Exercise => Search the data for the string "then" and copy each line in which it appears.

Stored data entries
::::::

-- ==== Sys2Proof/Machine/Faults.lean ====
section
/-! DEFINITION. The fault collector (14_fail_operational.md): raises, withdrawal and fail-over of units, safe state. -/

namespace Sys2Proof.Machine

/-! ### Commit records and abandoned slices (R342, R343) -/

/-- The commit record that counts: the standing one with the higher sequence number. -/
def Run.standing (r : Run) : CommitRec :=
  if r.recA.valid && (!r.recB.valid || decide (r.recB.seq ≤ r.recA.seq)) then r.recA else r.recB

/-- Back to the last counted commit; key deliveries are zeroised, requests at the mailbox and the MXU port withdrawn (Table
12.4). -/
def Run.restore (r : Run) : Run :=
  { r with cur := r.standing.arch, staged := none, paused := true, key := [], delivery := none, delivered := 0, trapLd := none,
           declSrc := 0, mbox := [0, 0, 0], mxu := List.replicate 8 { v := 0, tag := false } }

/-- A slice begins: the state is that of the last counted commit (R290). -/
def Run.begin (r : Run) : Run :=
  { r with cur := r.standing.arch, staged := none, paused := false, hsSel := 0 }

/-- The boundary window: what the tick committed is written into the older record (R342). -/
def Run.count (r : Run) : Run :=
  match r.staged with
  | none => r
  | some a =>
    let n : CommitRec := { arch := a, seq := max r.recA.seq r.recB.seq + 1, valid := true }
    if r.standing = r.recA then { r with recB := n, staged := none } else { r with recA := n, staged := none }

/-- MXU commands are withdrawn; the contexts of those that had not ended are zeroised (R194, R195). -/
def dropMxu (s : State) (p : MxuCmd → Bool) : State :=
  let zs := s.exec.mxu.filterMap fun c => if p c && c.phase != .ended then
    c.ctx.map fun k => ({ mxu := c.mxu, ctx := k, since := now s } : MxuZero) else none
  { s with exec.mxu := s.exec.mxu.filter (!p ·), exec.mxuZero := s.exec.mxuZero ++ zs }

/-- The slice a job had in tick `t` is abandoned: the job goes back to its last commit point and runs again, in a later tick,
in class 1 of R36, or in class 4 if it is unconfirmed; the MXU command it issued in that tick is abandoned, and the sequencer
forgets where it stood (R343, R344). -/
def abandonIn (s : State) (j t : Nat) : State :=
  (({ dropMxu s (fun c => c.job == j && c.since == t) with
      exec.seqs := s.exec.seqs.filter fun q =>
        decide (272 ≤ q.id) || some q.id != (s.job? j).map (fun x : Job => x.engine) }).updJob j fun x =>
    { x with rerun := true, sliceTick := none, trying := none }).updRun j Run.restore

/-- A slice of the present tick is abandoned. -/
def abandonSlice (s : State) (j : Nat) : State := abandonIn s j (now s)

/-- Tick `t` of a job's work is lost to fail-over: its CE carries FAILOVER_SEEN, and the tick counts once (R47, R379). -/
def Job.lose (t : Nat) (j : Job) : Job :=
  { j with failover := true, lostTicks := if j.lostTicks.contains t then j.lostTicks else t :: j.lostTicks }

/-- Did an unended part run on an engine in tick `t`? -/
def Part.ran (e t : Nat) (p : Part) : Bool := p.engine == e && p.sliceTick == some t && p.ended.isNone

::::::

Problem solution =>
  if r.recA.valid && (!r.recB.valid || decide (r.recB.seq ≤ r.recA.seq)) then r.recA else r.recB
    if r.standing = r.recA then { r with recB := n, staged := none } else { r with recA := n, staged := none }
  let zs := s.exec.mxu.filterMap fun c => if p c && c.phase != .ended then
  { j with failover := true, lostTicks := if j.lostTicks.contains t then j.lostTicks else t :: j.lostTicks }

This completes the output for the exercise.